- [What the exercise asks] Each line of the data below containing "setSvState" needs to be listed.

** Opening Data shown block **

/-- RESTART. -/
def execSvRestart (w : Writer) (sv : Nat) (copyB : Bool) (s : State) : Host.Outcome State Fault Refusal :=
  .next (s.svCommand w (fun s => s.svRestart sv copyB))

/-- A supervisor has failed (R374, R395): a handover to it is cancelled, and the log says so. -/
def State.svFailed (s : State) (v : Nat) : State :=
  let s := s.setSvState v 5
  let s := s.withSup (fun u => { u with
    handover := match u.handover with
      | some h => if h.sv = v then none else some h
      | none => none })
  s.keeperRec 2 (dSup v) 0

/-- SUPERVISOR_READY (R371, R405 step 6): a booting supervisor, its firmware loaded, ends its checks: READY under the version of its
copy, or FAILED. -/
def execSupervisorReady (sv : Sv) (ok : Bool) (s : State) : Host.Outcome State Fault Refusal :=
  let v := sv.val
  if (s.svState v = 1 || s.svState v = 2) && s.boot.mainDone then
    if ok then
      let r := R.glbSvStat v
      let b := s.bootRec (s.fld r F.GlbSvStat.copy)
      .next ((((s.setSvState v 3).setFld r F.GlbSvStat.major (b.byte 12)).setFld r F.GlbSvStat.minor (b.byte 13)).setFld r
        F.GlbSvStat.patch (b.le 14 2))
    else .next (s.svFailed v)
  else .next s

/-- What a handover does at its boundary (R362, R374): the voters that took part and still hold the term pass it on, and the fences that
two of them reach take it; with fewer than two it lapses. -/
def State.handoverBoundary (s : State) : State :=
  match s.sup.handover with
  | none => s
  | some h =>
    if s.tb.turn < h.turn then s
    else
      let s := s.withSup (fun u => { u with handover := none })
      let vs := h.voters.filter (fun v => decide ((s.voter v).promised = h.term) && !(s.die (s.voterDie v)).failed)
      if vs.length < 2 then s.count R.svLeaseLog F.SvLeaseLog.refused
      else
        let e := s.tb.tick + leaseTicks
        let s := vs.foldl (fun (s : State) v => s.setVoter v (fun _ => ⟨h.term + 1, h.sv, e⟩)) s
        let s := (List.range 100).foldl (fun (s : State) d =>
          let near := vs.filter (fun v => s.reaches d (s.voterDie v))
          if 2 ≤ near.length && (s.fence d).term ≤ h.term then s.setFence d (fun f => { f with term := h.term + 1, expiry := e })
          else s) s
        ((s.count R.svLeaseLog F.SvLeaseLog.handovers).count R.svLeaseLog F.SvLeaseLog.terms).takeLead h.sv

/-! ## The lease runs out; back-off ends (R361, R363, R367) -/

/-- LEASE_EXPIRY: once the majority's expiry has passed no supervisor leads. -/
def execLeaseExpiry (s : State) : Host.Outcome State Fault Refusal :=
  if s.leader.isSome then .next s
  else
    let drop (s : State) (v : Nat) : State := if s.svState v = 4 then s.setSvState v 3 else s
    .next (drop (drop s 0) 1)

/-- CAMPAIGN_BACKOFF_EXPIRY (R363): a supervisor whose back-off ends campaigns for PROMISED + 1 while no lease is live. -/
def execCampaignBackoffExpiry (sv : Sv) (s : State) : Host.Outcome State Fault Refusal :=
  let v := sv.val
  match s.sup.backoff.get (fun _ => none) v with
  | none => .next s
  | some _ =>
    let s := s.withSup (fun u => { u with backoff := u.backoff.set (fun _ => none) v none })
    if s.leader.isSome then .next s
    else .next (s.campaign v (1 + (s.votersOf (dSup v)).foldl (fun m u => max m (s.voter u).promised) 0))

/-! ## The seam (R368, R369) -/

/-- The two seam bridges. -/
def seamBridges : List Nat := [5, 6]

/-- An event of the seam: recorded in the ERR log and posted (R369, R394). -/
def State.seamEvent (s : State) : State :=
  (s.logAppend { plainRec 0x13 0 0 0xFF s.tb.tick with detail := match s.sup.seam with
    | .joined => 0
    | .cut => 1
    | .healing => 2 }).post (plainEvent 0x0C 0 0)

/-- The half that holds one voter keeps the jobs as they stand at the cut, until the seam has healed (R368, R369). -/
def State.freezeJobs (s : State) : State :=
  if s.jobs.frozen.isSome then s
  else { s with jobs := { s.jobs with frozen := some (1 - dieHalf (dBridge s.sup.vbridge), s.jobs.jobs) } }

/-- The seam is cut (R368): every fence's expiry is truncated to the stamp of the cut, and the notices it holds are void. -/
def State.cutSeam (s : State) : State :=
  if s.sup.seam = .cut then s
  else
    let s := s.withSup (fun u => { u with seam := .cut, healTurn := none, healReady := [] })
    let s := (List.range 100).foldl (fun (s : State) d =>
      if s.fence d = ⟨0, 0, []⟩ then s
      else s.setFence d (fun f => { f with expiry := min f.expiry (s.dieNow d), notices := [] })) s
    s.freezeJobs.seamEvent

/-- SEAM_CUT (R368): both seam bridges drop the transfers in flight across the seam, lost counting them by bridge, as RETRIES. -/
def execSeamCut (lost : List (Fin 12 × Nat)) (s : State) : Host.Outcome State Fault Refusal :=
  let s := lost.foldl (fun (s : State) l =>
    if seamBridges.contains l.1.val then s.countBy (R.brgArbStat l.1.val) F.BrgArbStat.retries l.2 else s) s
  .next s.cutSeam

/-- The catch-up boundary, as far ahead as ARM requires with staging in time (R369, R81). -/
def State.catchUpTurn (s : State) : Nat := s.tb.turn + max 3 (2 + (200000 + max s.tb.ticks 1 - 1) / max s.tb.ticks 1)

/-- SEAM_HEAL (R369): a seam bridge carries traffic again. The minority's fences take the leader's term at the next boundary, and the
leader names a catch-up boundary. -/
def execSeamHeal (s : State) : Host.Outcome State Fault Refusal :=
  if s.sup.seam ≠ .cut || seamBridges.all (fun b => (s.die (dBridge b)).failed) then .next s
  else
    let turn := s.catchUpTurn
    let s := s.withSup (fun u => { u with seam := .healing, healTurn := some turn, healReady := [] })
    let s := match s.majority with
      | none => s
      | some (term, h, _) =>
        let vs := (List.range 3).filter (fun v => decide ((s.voter v).promised = term) && decide ((s.voter v).holder = h))
        let s := (List.range 3).foldl (fun (s : State) u =>
          match vs with
          | v :: _ => if (s.voter u).promised ≤ term then s.setVoter u (fun _ => s.voter v) else s
          | [] => s) s
        (List.range 100).foldl (fun (s : State) d =>
          vs.foldl (fun (s : State) v =>
            if (s.fence d).term < term then s.setFence d (fun f => f.note v term (s.voter v).expiry (s.tb.turn + 1))
            else if (s.fence d).term = term then s.setFence d (fun f => { f with expiry := (s.voter v).expiry })
            else s) s) s
    .next s.seamEvent

/-- What the seam does at its catch-up boundary (R369): JOINED once every die that was behind is staged, and then they swap; else the
leader names a later one. -/
def State.seamBoundary (s : State) : State :=
  match s.sup.healTurn with
  | none => s
  | some t =>
    if s.tb.turn < t then s
    else if s.img.behind.all (fun e => e.till.isSome || s.sup.healReady.contains e.die) then
      let s := s.emptySlots (fun d => (s.keptPlane d).isSome)
      let now := s.tb.tick
      let s := s.withImg (fun i => { i with
        behind := (i.behind.filter (fun e => !oldStamp now (e.till.getD now))).map (fun e => { e with till := some (e.till.getD now) }) })
      let s := { s with jobs := { s.jobs with frozen := none } }
      (s.withSup (fun u => { u with seam := .joined, healTurn := none, healReady := [], joinTick := s.tb.tick })).seamEvent
    else
      let turn := s.catchUpTurn
      s.withSup (fun u => { u with healTurn := some turn })

/-! ## Warm restart (R386, R389) -/

/-- A warm restart: both supervisors boot again from their copies; a lease held is resigned; what was retired until a warm restart
comes back (R384, R389). -/
def State.warmRestart (s : State) : State :=
  let s := match s.majority with
    | some (t, h, _) => if s.leader.isSome then s.resign h t else s
    | none => s
  let s := s.count R.glbEscStat F.GlbEscStat.warmRestarts
  let boot (s : State) (v : Nat) : State := s.svBoot v (s.fld (R.glbSvStat v) F.GlbSvStat.copy)
  let s := boot (boot s 0) 1
  let s := s.withSup (fun u => { u with handover := none })
  let s : State := { s with err := { s.err with retiredGrains := [], retiredCtxs := [] } }
  (s.taken 4 none).post (plainEvent 0x06 4 0)

/-- WARM_RESTART (R389, R391). -/
def execWarmRestart (w : Writer) (s : State) : Host.Outcome State Fault Refusal :=
  .next (s.fenced w s.glbDie R.glbEscCtl State.warmRestart)

/-- The tick up to which a term held a majority: the expiry of the majority there is or, where none stands, the latest expiry that a voter
holds. -/
def State.lastLease (s : State) : Nat :=
  match s.majority with
  | some (_, _, e) => e
  | none => (List.range 3).foldl (fun m v => max m (s.voter v).expiry) 0

/-- NO_LEADER_TIMEOUT (R386, R405 step 6): with the monitor armed and no leader for 100 ms, the keepers start a warm restart. -/
def execNoLeaderTimeout (s : State) : Host.Outcome State Fault Refusal :=
  if s.fld R.glbBoot F.GlbBoot.confirmed = 1 && s.leader.isNone && s.lastLease + 100000000 ≤ s.tb.tick then .next s.capture.warmRestart
  else .next s

end Sys2Proof.Machine
end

** Closing Data shown block **

- [Task output]
  let s := s.setSvState v 5
      .next ((((s.setSvState v 3).setFld r F.GlbSvStat.major (b.byte 12)).setFld r F.GlbSvStat.minor (b.byte 13)).setFld r
    let drop (s : State) (v : Nat) : State := if s.svState v = 4 then s.setSvState v 3 else s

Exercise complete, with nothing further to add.